Sí; todo es armonía y magnificencia en esta maravillosa obra maestra del Dios de piedad: el portento de la Encarnación del Verbo reclama con el portento de la Concepción Inmaculada de la Madre de Dios, y el de la Inmaculada, con el de la divina Maternidad. Este reclama, a la vez, con el de la incomparable humildad de la Esclava del Señor y sus otras incomparables virtudes; pero tantas grandezas reclaman prodigiosos méritos posteriores que harán a la humilde a Inmaculada Madre Virgen, aptísima para algo superior a esas anteriores grandezas, la Corredentora de sus hermanos, la Madre incomparable del dolor. Mas, de aquí vendrá poderosísima razón para que la magnánima Reina de los mártires sea no menos la Reina, digamos así, de los resucitados, la triunfadora que en la victoria sobre la muerte tendrá el lugar primero después de su Hijo. Y estas magnificencias aún tendrán su coronamiento cuando la Escogida, la Unica, vaya a sentarse en ese “solio estrellado” en donde reinará para siempre a la diestra de su Hijo sobre todas las criaturas.
Pero entretanto, gocemonos en contemplar ese tránsito de la amorosísima paloma, ese tránsito de este valle de gemidos, más allá de las riberas de las aguas, exhalando virginal fragancia de sus vestiduras y rodeada de flores de rosal y lirios de los valles, como si fuesen días de primavera.

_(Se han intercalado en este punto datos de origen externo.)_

theorem test_amo_integer : amoOn .amoAdd true 0xFF 2 0 = some (0xFF, 1) ∧ amoOn .amoAnd false 0x0F 0x3C 0 = some (0x0F, 0x0C) ∧
    amoOn .amoOr false 0x0F 0x30 0 = some (0x0F, 0x3F) ∧ amoOn .amoXor true 0x0F 0x3C 0 = some (0x0F, 0x33) ∧
    amoOn .amoSwap false 0x0F 0x3C 0 = some (0x0F, 0x3C) := by decide +kernel
theorem test_amo_compare : amoOn .amoMin true 1 (-1) 0 = some (1, 0xFF) ∧ amoOn .amoMax true 1 (-1) 0 = some (1, 1) ∧
    amoOn .amoMinu true 1 (-1) 0 = some (1, 1) ∧ amoOn .amoMaxu true 1 (-1) 0 = some (1, 0xFF) ∧
    amoOn .amoCas true 5 9 5 = some (5, 9) ∧ amoOn .amoCas true 5 9 6 = some (5, 5) := by decide +kernel
/-- 1.0 + 1.0 = 2.0, and the larger and the smaller of +0.0 and 1.0, in FP32: byte 3 tells them apart. -/
theorem test_amo_float :
    ((after (.amoFadd (amoForm false)) (on (thr [(11, va 64), (12, 0x3F800000)]) [(fr 66, 0x80), (fr 67, 0x3F)])).map (fun s => s.readN (fr 64) 4)) = some 0x40000000 ∧
    ((after (.amoFmax (amoForm false)) (on (thr [(11, va 64), (12, 0x3F800000)]))).map (fun s => s.readN (fr 64) 4)) = some 0x3F800000 ∧
    ((after (.amoFmin (amoForm false)) (on (thr [(11, va 64), (12, 0x3F800000)]))).map (fun s => s.readN (fr 64) 4)) = some 0 := by decide +kernel
theorem test_amo_misaligned : Traps (.amoAdd (amoForm true)) (thr [(11, va 4)]) 6 (va 4) := rfl
theorem test_amo_posted : ((after (.amoAdd { scope := 7, rs2 := 12, rs1 := 11, dbl := true, rd := 0 }) (on (thr [(11, hbm 0x100)]))).map
    (fun s => (s.pcore 0).sb.length)) = some 1 := by decide +kernel

/-- AmoInOwnWindow and FenceResult: nothing outstanding, and something. -/
theorem witness_outstanding : (on (thr [])).outstanding 0 2 = false ∧ (onCore (buffered 1) (thr [])).outstanding 0 2 = true ∧
    (on (thr [])).physOf ((on (thr [])).task (taskKey 1 0)).lc = 0 := by decide +kernel

theorem test_fence_release : ((after (.fenceRel 3) (onCore (buffered 1) (thr []))).map (fun s => ((s.pcore 0).sb.map (·.op)).getLast?)) =
    some (some (.release 3 false true)) := by decide +kernel
theorem test_fence_is_sc : exec (.fence 0 0 0) (onCore (buffered 1) (thr [])) = exec (.fenceSc 4) (onCore (buffered 1) (thr [])) := rfl
theorem test_fence_acq_drops : ((after (.fenceAcq 2) { on (thr []) with pquads := [(0, { PQuad.reset with l1 := [(0, 5)] })] }).map
    (fun s => (s.pquad 0).l1)) = some [] := by decide +kernel
theorem test_fence_ar_core : ((after (.fenceAr 0) { on (thr []) with pquads := [(0, { PQuad.reset with l1 := [(0, 5)] })] }).map
    (fun s => (s.pquad 0).l1.length)) = some 1 := by decide +kernel
theorem test_fence_i : ((after .fenceI (onCore (fun p => { p with icache := [(0, 1), (64, 2)], ipins := [64] }) (thr []))).map
    (fun s => (s.pcore 0).icache.map (·.1))) = some [64] := by decide +kernel
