/-- Vector registers of an address operand; a scalar address names none (02 R49). -/
def addrV (glob : Bool) (a : Nat) (u : Bool) : List Nat := if u then [] else if glob then grp a 2 else src a
def addrS (a : Nat) (u : Bool) : List Nat := if u then src a else []

/-- Registers read and written by a load or a store: vector sources, vector destinations, scalar sources, scalar
destinations. -/
def memUses (glob isLoad : Bool) (t a : Nat) (u : Bool) (size : Nat) : List Nat × List Nat × List Nat × List Nat :=
  let data := if sizeRegs size = 1 then src t else grp t (sizeRegs size)
  (addrV glob a u ++ (if isLoad then [] else data), if isLoad then data else [], addrS a u, [])

/-- Registers of an atomic (02 R50, 11 R247). -/
def atUses (glob : Bool) (t a : Nat) (u : Bool) (aop : Nat) (w rt : Bool) :
    List Nat × List Nat × List Nat × List Nat :=
  let n := (if w then 2 else 1) * (if aop = 10 then 2 else 1)
  let data := if n = 1 then src t else grp t n
  let out := if w then grp t 2 else src t
  (addrV glob a u ++ data, if rt then out else [], addrS a u, [])

/-! ### Frames -/

/-- An instruction that acts once per cohort, under the guard of the lowest active thread (02 R44). -/
def perCohort (i : Info) (s : State) (f : Cohort → Cohort) : Out :=
  issue i s fun c s => .done (if c.guard i.g then s.onCohort c.key f else s)

/-- An instruction that acts in every acting lane (02 R44, 05 R107). -/
def perLane (i : Info) (s : State) (f : Cohort → Thread → Thread) : Out :=
  issue i s fun c s => .done (s.onCohort c.key fun c => c.mapT (·.acts i.g) (f c))

/-- A scalar result. -/
def scalarOp (i : Info) (d : Nat) (s : State) (f : Cohort → Dword) : Out :=
  perCohort i s fun c => c.setS d (f c)

/-- A vector result. -/
def vectorOp (i : Info) (d : Nat) (s : State) (f : Cohort → Thread → Word) : Out :=
  perLane i s fun c t => t.setV d (f c t)

/-- A predicate result in the acting lanes. -/
def predOp (i : Info) (d : Nat) (s : State) (f : Cohort → Thread → Bool) : Out :=
  perLane i s fun c t => t.setP d (f c t)

/-- A floating-point vector result with its flags, ORed over the acting lanes (06 R128). -/
def floatOp (i : Info) (d : Nat) (s : State) (f : Cohort → Thread → FRes) : Out :=
  issue i s fun c s => .done (s.onCohort c.key fun c =>
    ((c.actors i.g).foldl (fun k t => k.addFp (f c t).2) c).mapT (·.acts i.g) fun t =>
      t.setV d (BitVec.ofNat 32 (f c t).1))

/-! ### The words and registers of every shape of instruction -/

def infoSal (op : Nat) (fn : Nat) (d : Nat) (a b : SSrc) (g : Nat) : Info :=
  { words := asmA op d a.fld b.fld 1 g fn :: (a.lits ++ b.lits), g := g, vs := [], vd := [], ss := a.regs ++ b.regs, sd := dst d, ps := [] }

def infoSmov (op : Nat) (fn : Nat) (d : Nat) (b : SSrc) (g : Nat) : Info :=
  { words := asmA op d 0 b.fld 1 g fn :: b.lits, g := g, vs := [], vd := [], ss := b.regs, sd := dst d, ps := [] }

def infoSali (op : Nat) (fn : Nat) (d a : Nat) (imm : BitVec 12) : Info :=
  { words := asmI op d a fn imm.toNat :: [], g := 7, vs := [], vd := [], ss := src a, sd := dst d, ps := [] }

def infoSshi (op : Nat) (fn : Nat) (d a c : Nat) : Info :=
  { words := asmI op d a fn c :: [], g := 7, vs := [], vd := [], ss := src a, sd := dst d, ps := [] }

def infoSlui (op : Nat) (fn : Nat) (d : Nat) (imm : BitVec 12) : Info :=
  { words := asmI op d 0 fn imm.toNat :: [], g := 7, vs := [], vd := [], ss := [], sd := dst d, ps := [] }

def infoScmp (op : Nat) (fn : Nat) (d : Nat) (a b : SSrc) (g : Nat) : Info :=
  { words := asmA op d a.fld b.fld 1 g fn :: (a.lits ++ b.lits), g := g, vs := [], vd := [], ss := a.regs ++ b.regs, sd := [], ps := [d] }

def infoVal (op : Nat) (fn : Nat) (d a : Nat) (b : VSrc) (g : Nat) : Info :=
  { words := asmA op d a b.fld b.sb g fn :: b.lits, g := g, vs := src a ++ b.vregs, vd := dst d, ss := b.sregs, sd := [], ps := [] }

def infoVmov (op : Nat) (fn : Nat) (d : Nat) (b : VSrc) (g : Nat) : Info :=
  { words := asmA op d 0 b.fld b.sb g fn :: b.lits, g := g, vs := b.vregs, vd := dst d, ss := b.sregs, sd := [], ps := [] }

def infoVun (op : Nat) (fn : Nat) (d a g : Nat) : Info :=
  { words := asmA op d a 0 0 g fn :: [], g := g, vs := src a, vd := dst d, ss := [], sd := [], ps := [] }

def infoValD (op : Nat) (fn : Nat) (d a : Nat) (b : VSrc) (g : Nat) : Info :=
  { words := asmA op d a b.fld b.sb g fn :: b.lits, g := g, vs := src d ++ src a ++ b.vregs, vd := dst d, ss := b.sregs, sd := [], ps := [] }

def infoVali (op : Nat) (fn : Nat) (d a : Nat) (imm : BitVec 12) : Info :=
  { words := asmI op d a fn imm.toNat :: [], g := 7, vs := src a, vd := dst d, ss := [], sd := [], ps := [] }

def infoVshi (op : Nat) (fn : Nat) (d a c : Nat) : Info :=
  { words := asmI op d a fn c :: [], g := 7, vs := src a, vd := dst d, ss := [], sd := [], ps := [] }

def infoVmovi (op : Nat) (fn : Nat) (d : Nat) (imm : BitVec 12) : Info :=
  { words := asmI op d 0 fn imm.toNat :: [], g := 7, vs := [], vd := dst d, ss := [], sd := [], ps := [] }

def infoVcmp (op : Nat) (fn : Nat) (d a : Nat) (b : VSrc) (g : Nat) : Info :=
  { words := asmA op d a b.fld b.sb g fn :: b.lits, g := g, vs := src a ++ b.vregs, vd := [], ss := b.sregs, sd := [], ps := [d] }

def infoPred (op : Nat) (fn : Nat) (d a b g : Nat) : Info :=
  { words := asmA op d a b 0 g fn :: [], g := g, vs := [], vd := [], ss := [], sd := [], ps := [d, a, b] }

def infoPredU (op : Nat) (fn : Nat) (d a g : Nat) : Info :=
  { words := asmA op d a 0 0 g fn :: [], g := g, vs := [], vd := [], ss := [], sd := [], ps := [d, a] }

def infoBr (op : Nat) (g : Nat) (n : Bool) (off : BitVec 22) : Info :=
  { words := asmB op g n.toNat off.toNat :: [], g := 7, vs := [], vd := [], ss := [], sd := [], ps := [g] }

def infoGonly (op : Nat) (fn : Nat) (g : Nat) : Info :=
  { words := asmA op 0 0 0 0 g fn :: [], g := g, vs := [], vd := [], ss := [], sd := [], ps := [] }

def infoPairA (op : Nat) (fn : Nat) (a g : Nat) : Info :=
  { words := asmA op 0 a 0 0 g fn :: [], g := g, vs := [a, a + 1], vd := [], ss := [], sd := [], ps := [] }

def infoPairD (op : Nat) (fn : Nat) (d g : Nat) : Info :=
  { words := asmA op d 0 0 0 g fn :: [], g := g, vs := [], vd := [d, d + 1], ss := [], sd := [], ps := [] }

def infoNone (op : Nat) (fn : Nat)  : Info :=
  { words := asmA op 0 0 0 0 7 fn :: [], g := 7, vs := [], vd := [], ss := [], sd := [], ps := [] }

def infoCsign (op : Nat) (fn : Nat) (cv : Nat) : Info :=
  { words := asmA op cv 0 0 0 7 fn :: [], g := 7, vs := [], vd := [], ss := [], sd := [], ps := [] }

def infoNum (op : Nat) (fn : Nat) (n g : Nat) : Info :=
  { words := asmA op 0 0 n 0 g fn :: [], g := g, vs := [], vd := [], ss := [], sd := [], ps := [] }

def infoTret (dd : Nat)  : Info :=
  { words := asmA 14 dd 0 0 0 7 10 :: [], g := 7, vs := [], vd := [], ss := [], sd := [], ps := [] }

def infoWreq (op : Nat) (fn : Nat) (d : Nat) (a : SSrc) : Info :=
  { words := asmA op d a.fld 0 0 7 fn :: a.lits, g := 7, vs := [], vd := [], ss := a.regs, sd := dst d, ps := [] }

def infoRdsp (op : Nat) (fn : Nat) (d : Nat) (sc : Bool) (x g : Nat) : Info :=
  let us : List Nat × List Nat × List Nat × List Nat := if sc then ⟨[], [], [], dst d⟩ else ⟨[], if spPair x then grpV d 2 else dst d, [], []⟩
  { words := asmA op d 0 x sc.toNat g fn :: [], g := g, vs := us.1, vd := us.2.1, ss := us.2.2.1, sd := us.2.2.2, ps := [] }

def infoWrsp (op : Nat) (fn : Nat) (x : Nat) (a : VSrc) (g : Nat) : Info :=
  { words := asmA op 0 a.fld x a.sb g fn :: a.lits, g := g, vs := match a with | .v n => (if spPair x then grpV n 2 else src n) | _ => [], vd := [], ss := a.sregs, sd := [], ps := [] }

def infoBcast (op : Nat) (fn : Nat) (d a : Nat) (b : SSrc) (g : Nat) : Info :=
  { words := asmA op d a b.fld 1 g fn :: b.lits, g := g, vs := src a, vd := dst d, ss := b.regs, sd := [], ps := [] }

def infoVote (op : Nat) (fn : Nat) (d a g : Nat) : Info :=
  { words := asmA op d a 0 0 g fn :: [], g := g, vs := [], vd := [], ss := [], sd := dst d, ps := [a] }

def infoVpfxc (op : Nat) (fn : Nat) (d a g : Nat) : Info :=
  { words := asmA op d a 0 0 g fn :: [], g := g, vs := [], vd := dst d, ss := [], sd := [], ps := [a] }

def infoVcomp (op : Nat) (fn : Nat) (d a b g : Nat) : Info :=
  { words := asmA op d a b 0 g fn :: [], g := g, vs := src a, vd := dst d, ss := [], sd := [], ps := [b] }

def infoVtopk (op : Nat) (fn : Nat) (d a : Nat) (b : SSrc) (g : Nat) : Info :=
  { words := asmA op d a b.fld 1 g fn :: b.lits, g := g, vs := src a, vd := [], ss := b.regs, sd := [], ps := [d] }
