-- ==== Sys2Proof/Machine/Lanes.lean ====
section
/-!
DEFINITION. Sys2Proof/Machine/Lanes.lean: the cross-lane groups LANE and VRED (07 R145-R157) and regrouping (07 R158-R163).
-/

namespace Sys2Proof.Machine

/-! ### LANE -/

/-- The value of register `a` in lane `k`: 0 where it holds no thread (07 R145). -/
def Cohort.laneVal (c : Cohort) (a k : Nat) : Word :=
  match c.threads.find? fun t => t.lane == k with
  | some t => t.vr a
  | none => 0

/-- Shuffles: `k` finds the source lane from the lane and b (07 R146). -/
def shuffle (i : Info) (d a : Nat) (b : Cohort → Thread → Word) (k : Nat → Nat → Int) (s : State) : Out :=
  issue i s fun c s =>
    let g := (s.crewOf c).gw
    .done (s.onCohort c.key fun c => c.mapT (·.acts i.g) fun t =>
      let n := k t.lane (b c t).toNat
      t.setV d (if 0 ≤ n ∧ n < g then c.laneVal a n.toNat else t.vr a))

/-- A vote or a reduction into a scalar: written once, even when no lane acts (07 R145). -/
def reduceOp (i : Info) (d : Nat) (s : State) (f : Cohort → List Thread → Dword) : Out :=
  issue i s fun c s => .done (s.onCohort c.key fun c => c.setS d (f c (c.actors i.g)))

/-- A per-lane result computed from the acting lanes, in lane order (07 R145). -/
def crossOp (i : Info) (d : Nat) (s : State) (f : List Thread → Thread → Word) : Out :=
  issue i s fun c s =>
    let l := c.actors i.g
    .done (s.onCohort c.key fun c => c.mapT (·.acts i.g) fun t => t.setV d (f l t))

/-- The lanes of a list before a thread's. -/
def before (l : List Thread) (t : Thread) : List Thread := l.filter fun x => decide (x.lane < t.lane)

/-- ballot's word (07 R147). -/
def ballotOf (l : List Thread) (a : Nat) : Dword :=
  l.foldl (fun m t => if t.pr a then m ||| (1#64 <<< t.lane) else m) 0

/-- vcomp (07 R148). -/
def compOf (a b : Nat) (l : List Thread) (t : Thread) : Word :=
  match (l.filter (·.pr b))[(before l t).length]? with
  | some x => x.vr a
  | none => 0

/-- vexpd (07 R148). -/
def expdOf (d a b : Nat) (l : List Thread) (t : Thread) : Word :=
  if t.pr b then
    match l[((before l t).filter (·.pr b)).length]? with
    | some x => x.vr a
    | none => t.vr d
  else t.vr d

/-- vexpd writes the selected ones of the acting lanes; the other words of vD stay as they are. -/
def expand (i : Info) (d a b : Nat) (s : State) : Out :=
  issue { i with part := true } s fun c s =>
    let sel := fun (t : Thread) => t.acts i.g && t.pr b
    let s := if d = 63 then s else s.rewrite ((c.threads.filter sel).map fun t => .vreg c.key t.tid d)
    .done (s.onCohort c.key fun c => c.mapT sel fun t => t.setV d (expdOf d a b (c.actors i.g) t))

/-- The acting lanes of a lane's group (07 R149). -/
def groupOf (a : Nat) (l : List Thread) (t : Thread) : List Thread := l.filter fun x => x.vr a == t.vr a

/-- Order key of top-k: value or magnitude, both zeros equal, NaN below everything (07 R150). -/
def topKey (mag : Bool) (x : Nat) : Int :=
  let v := fp32.val x
  if v.isNan then -(2 ^ 40) else if v.isZero then 0 else fp32.key (if mag then x % 2147483648 else x)

/-- vtopk and vtopka (07 R150); k is the whole 64-bit value of B, which R150 gives no width (notes/assumptions/74.md). -/
def topk (i : Info) (mag : Bool) (d a : Nat) (b : SSrc) (s : State) : Out :=
  issue i s fun c s =>
    let l := c.actors i.g
    let key := fun (t : Thread) => topKey mag (t.vr a).toNat
    let sel := fun (t : Thread) =>
      decide ((l.filter fun x => decide (key t < key x ∨ (key x = key t ∧ x.tid < t.tid))).length < (b.val c).toNat)
    let nan := l.any fun t => sel t && (fp32.val (t.vr a).toNat).isNan
    .done (s.onCohort c.key fun c =>
      (c.addFp (if nan then fIV else 0)).mapT (·.acts i.g) fun t => t.setP d (sel t))

/-! ### VRED -/

/-- Integer sum, least and greatest of the acting lanes (07 R151). -/
def rsum (a : Nat) (l : List Thread) : Dword := BitVec.ofInt 64 ((l.map fun t => (t.vr a).toInt).sum)
def rminI (a : Nat) (l : List Thread) : Dword :=
  BitVec.ofInt 64 (l.foldl (fun m t => if (t.vr a).toInt < m then (t.vr a).toInt else m) 2147483647)
def rmaxI (a : Nat) (l : List Thread) : Dword :=
  BitVec.ofInt 64 (l.foldl (fun m t => if m < (t.vr a).toInt then (t.vr a).toInt else m) (-2147483648))

/-- Bitwise reductions, zero-extended (07 R151). -/
def rbits (a : Nat) (e : Word) (f : Word → Word → Word) (l : List Thread) : Dword :=
  (l.foldl (fun m t => f m (t.vr a)) e).zeroExtend 64

/-- A sum of values with the flags so far. -/
def faddF (x y : FRes) : FRes :=
  let r := fp32.addV .ne (fp32.val x.1) (fp32.val y.1)
  (r.1, r.2 ||| x.2 ||| y.2)

/-- One level of the pairwise tree (07 R152). -/
def treeLevel : List FRes → List FRes
  | x :: y :: l => faddF x y :: treeLevel l
  | l => l

/-- The root of the pairwise tree over 2^k leaves. -/
def treeRoot : Nat → List FRes → FRes
  | 0, l => l.headD (0x80000000, 0)
  | k + 1, l => treeRoot k (treeLevel l)

/-- Leaves of a cohort's positions: a lane that does not act keeps its position with -0 (07 R152, R157). -/
def Cohort.leaves (c : Cohort) (g gw a : Nat) : List FRes :=
  (upto gw).map fun k => match c.threads.find? fun t => t.lane == k with
    | some t => (if t.acts g then (t.vr a).toNat else 0x80000000, 0)
    | none => (0x80000000, 0)

/-- A scalar float reduction with its flags. -/
def freduce (i : Info) (d : Nat) (s : State) (f : Cohort → Nat → FRes) : Out :=
  issue i s fun c s =>
    let r := f c (s.crewOf c).gw
    .done (s.onCohort c.key fun c => (c.addFp r.2).setS d (BitVec.ofNat 64 r.1))

/-- radd.f32 (07 R152). -/
def raddF (g a : Nat) (c : Cohort) (gw : Nat) : FRes := treeRoot (Nat.log2 gw) (c.leaves g gw a)

/-- A NaN that is delivered without an addition is delivered as the canonical one (04 R88). -/
def canonF (r : FRes) : FRes := if (fp32.val r.1).isNan then (fp32.nan, r.2) else r

/-- radd.f32.any: compacted and padded with -0 (07 R155). -/
def raddAny (g a : Nat) (c : Cohort) (_ : Nat) : FRes :=
  let l := (c.actors g).map fun t => (((t.vr a).toNat, 0) : FRes)
  let k := if l.length ≤ 1 then 0 else Nat.log2 (l.length - 1) + 1
  canonF (treeRoot k (l ++ List.replicate (2 ^ k - l.length) (0x80000000, 0)))

/-- rmin.f32 and rmax.f32 (07 R156). -/
def rextF (isMax : Bool) (g a : Nat) (c : Cohort) (_ : Nat) : FRes :=
  let l := (c.actors g).map fun t => (t.vr a).toNat
  let vs := l.map fp32.val
  if vs.any (·.isNan) then fp32.nanRes (snanFlag vs)
  else
    let best := fun (m x : Nat) => if (decide (fp32.key m ≤ fp32.key x)) != isMax then m else x
    (l.foldl best (if isMax then 0xFF800000 else 0x7F800000), 0)

/-- The aligned nodes that split positions 0 to `n` - 1, largest first (07 R154). -/
def splitNodes (l : List FRes) : Nat → Nat → List FRes
  | 0, _ => []
  | k + 1, n =>
    if bit n k then treeRoot k (l.take (2 ^ k)) :: splitNodes (l.drop (2 ^ k)) k n
    else splitNodes l k n

/-- n1 + (n2 + ( ... + nt)), the innermost addition first. -/
def nestSum : List FRes → FRes
  | [] => (0x80000000, 0)
  | [x] => x
  | x :: xs => faddF x (nestSum xs)

/-- scan.f32 (07 R154). -/
def scanF (i : Info) (d a : Nat) (s : State) : Out :=
  issue i s fun c s =>
    let gw := (s.crewOf c).gw
    let lv := c.leaves i.g gw a
    let r := fun (t : Thread) => canonF (nestSum (splitNodes lv 7 (t.lane + 1)))
    .done (s.onCohort c.key fun c =>
      ((c.actors i.g).foldl (fun k t => k.addFp (r t).2) c).mapT (·.acts i.g) fun t =>
        t.setV d (BitVec.ofNat 32 (r t).1))

/-! ### Resources of a sub-core (01 R9, R11, R23) -/

/-- Working octets of a sub-core, by OCTMAP (01 R13). -/
def State.octets (s : State) (core sub : Nat) : Nat :=
  ((upto 4).filter fun k => bit (s.core core).octmap (4 * sub + k)).length

/-- The cohorts resident on a sub-core: those of crews in the active context that are neither swapped out nor between two cores. -/
def State.residents (s : State) (core sub : Nat) : List Cohort :=
  s.cohorts.filter fun c => c.sub == sub &&
    (match s.crew c.crew with
     | some cr => cr.core == core && !cr.shadow && cr.out == none && !cr.moving
     | none => false)
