/-- The safe-point table of a crew's kernel; an entry with a nonzero reserved field gives no safe point (00 R4). -/
def State.safePts (s : State) (cr : Crew) : List SafePt :=
  (upto cr.hdr.spn).filterMap fun n => (s.dispRead cr.jd (cr.hdr.spt + 16 * n) 16).bind fun x =>
    if bitsOf x 96 32 ≠ 0 then none
    else some { label := cr.hdr.text + bitsOf x 0 32, save := cr.hdr.text + bitsOf x 32 32,
                restore := cr.hdr.text + bitsOf x 64 32 }

/-- Is a waiting instruction one of those at which a thread stands at a safe point? -/
def Wait.safe : Wait → Bool
  | .barrier .. | .barsync .. | .queue .. | .wreq .. | .spawn => true
  | _ => false

/-- The instructions of the clause at a header. -/
def State.clauseSize (s : State) (cr : Crew) (h : Nat) : Nat :=
  match s.textWord cr h with
  | .error _ => 0
  | .ok w =>
    let ws := (upto (hCount w)).map fun k => match s.textWord cr (h + 4 * (k + 1)) with
      | .ok x => x
      | .error _ => 0
    (instrsOf ws.length 1 ws).length

/-- The safe point at which a thread stands: none while a copy batch of the crew is paused by a fault (13 R290, R294). -/
def State.standsAt (s : State) (cr : Crew) (pts : List SafePt) (t : Thread) : Option SafePt :=
  if s.batches.any fun b => b.crew == cr.key && b.paused.isSome then none
  else match t.st with
  | .waiting w => if w.safe then
      pts.find? fun e => e.label + 4 == t.pc.toNat && s.clauseSize cr e.label == 1 else none
  | .parked .safePoint | .held | .signed _ | .yielded _ => pts.find? fun e => e.label == t.pc.toNat
  | _ => none

/-! ### Migration (13 R291-R293) -/

/-- Threads parked at safe points go on; each issues the clause of its LABEL before it parks again. -/
def State.unparkSafe (s : State) (k : Nat) : State :=
  let go := fun (c : Cohort) =>
    (c.mapT (fun t => decide (t.st = .parked .safePoint)) fun t => { t with st := .eligible, skipLabel := some t.pc.toNat }).settle
  { s with cohorts := mapIf (fun c => c.crew == k) go s.cohorts }

/-- MIGRATION_REQUEST: the dispatcher or system software asks for a crew to migrate to a core of its partition. -/
def migrationRequest (k core : Nat) (s : State) : State :=
  match s.crew k with
  | none => s
  | some cr =>
    if cr.torn || cr.migrating || s.partOf core != cr.jd.part || !(s.core core).released then s
    else
      let fresh := fun (c : Cohort) => { c with threads := c.threads.map fun t => { t with skipLabel := none } }
      ({ s with cohorts := mapIf (fun c => c.crew == k && cr.mig == .none) fresh s.cohorts } : State).onCrew k fun cr =>
        { cr with mig := .requested core }

/-- MIGRATION_WITHDRAW: before the save step, the parked threads are released. -/
def migrationWithdraw (k : Nat) (s : State) : State :=
  match ((s.crew k).map Crew.mig : Option Mig) with
  | some (.requested _) => (s.unparkSafe k).onCrew k fun cr => { cr with mig := .none }
  | _ => s

/-- Size of a migration record (13 R288). -/
def Crew.recordBytes (cr : Crew) : Nat := 4096 + 32 * cr.hdr.span + 512 * cr.hdr.roles.length

/-- A thread begins its save. -/
def Thread.toSave (t : Thread) (p : SafePt) : Thread :=
  let waits := match t.st with
    | .waiting _ => true
    | _ => false
  { t with st := .eligible, pc := BitVec.ofNat 64 p.save, label := some p.label, waited := waits, cv := 0 }

/-- The save step begins: every thread at the SAVE of its safe point, in a run of frames taken for the record. -/
def State.beginSave (s : State) (cr : Crew) (core : Nat) (pts : List SafePt) (run : Nat × Nat) : State :=
  let save := fun (c : Cohort) => (({ c with sigs := [] } : Cohort).mapT (fun t => decide (t.st ≠ .exited)) fun t =>
    match s.standsAt cr pts t with
    | some p => t.toSave p
    | none => t).settle
  let s := s.markRun cr.jd run true
  let mine := (s.cohortsOf cr.key).map (·.key)
  let stays := fun (r : StoreReq) => match r with
    | .spawnw c _ | .done c _ => !(mine.contains c)
    | _ => true
  ({ s with cohorts := mapIf (fun c => c.crew == cr.key) save s.cohorts, storeWait := s.storeWait.filter stays } : State).onCrew
    cr.key fun cr => { cr with mig := .saving core, frames := some run, qwait := [] }

/-- SAVE_STEP: the judgement of R291, once no thread but those parked is eligible, those that 09 R195 parks among them: the save step,
a release of the parked threads, or neither yet. A crew that is swapped out is judged when it has returned
(notes/assumptions/46.md). -/
def saveStep (k : Nat) (s : State) : State :=
  match s.crew k with
  | none => s
  | some cr =>
    match cr.mig with
    | .requested core =>
      let cs := s.cohortsOf k
      let live := cs.flatMap (·.live)
      if cr.shadow || cr.torn || cr.spec || cr.out.isSome || live.isEmpty || cs.any (fun c => c.live.any c.elig) then s
      else
        let pts := s.safePts cr
        if s.bins.any fun e => e.2.held && e.2.crew == k then (s.flushCrew k).unparkSafe k
        else if live.any (fun t => (s.standsAt cr pts t).isNone) || cs.any (·.tmode) || s.crewHolds k || !cr.rays.isEmpty then
          s.unparkSafe k
        else if cs.any fun c => c.flags != [] || c.outst != [] || c.unacked != [] || !(s.batchesOf c.key).isEmpty then s
        else match s.freeRun cr.jd cr.recordBytes with
          | some run => s.beginSave cr core pts run
          | none => s
    | _ => s

/-- Have all threads of a crew saved, with nothing of theirs under way? -/
def State.savedAll (s : State) (k : Nat) : Bool :=
  let cs := s.cohortsOf k
  cs.any (fun c => !c.live.isEmpty) && cs.all fun c => c.live.all (fun t => decide (t.st = .saved)) && c.clause.isNone &&
    c.ops.isEmpty && c.unacked.isEmpty && c.stream.isEmpty && c.outst.isEmpty && (s.batchesOf c.key).isEmpty &&
    !(s.fabric.any fun p => p.cohort == c.key)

La muerte no ha ejercido en Ella imperio sino servicio de sierva obsequiosa; Ella ha languidecido de amor y ha enviado a decir a su Amado, que no difiriese más la hora del santo abrazo de su ternura; y aquél que amó a los suyos tanto y a su Predilecta sobre to dos, señaladamente la amó en el día en que la llamaba a su Reino y en que a ese reclamo de su Inmaculada, respondía: «levántate y date prisa, amiga mía, paloma mía, hermosa mía y ven, que ya pasó el invierno». «“En tus manos, Señor, contestó Ella, encomiendo mi espíritu”; cerró los virginales ojos y espiró», según frase acertadísima que textual copiamos de nuestra venerable escritora María de Ágreda.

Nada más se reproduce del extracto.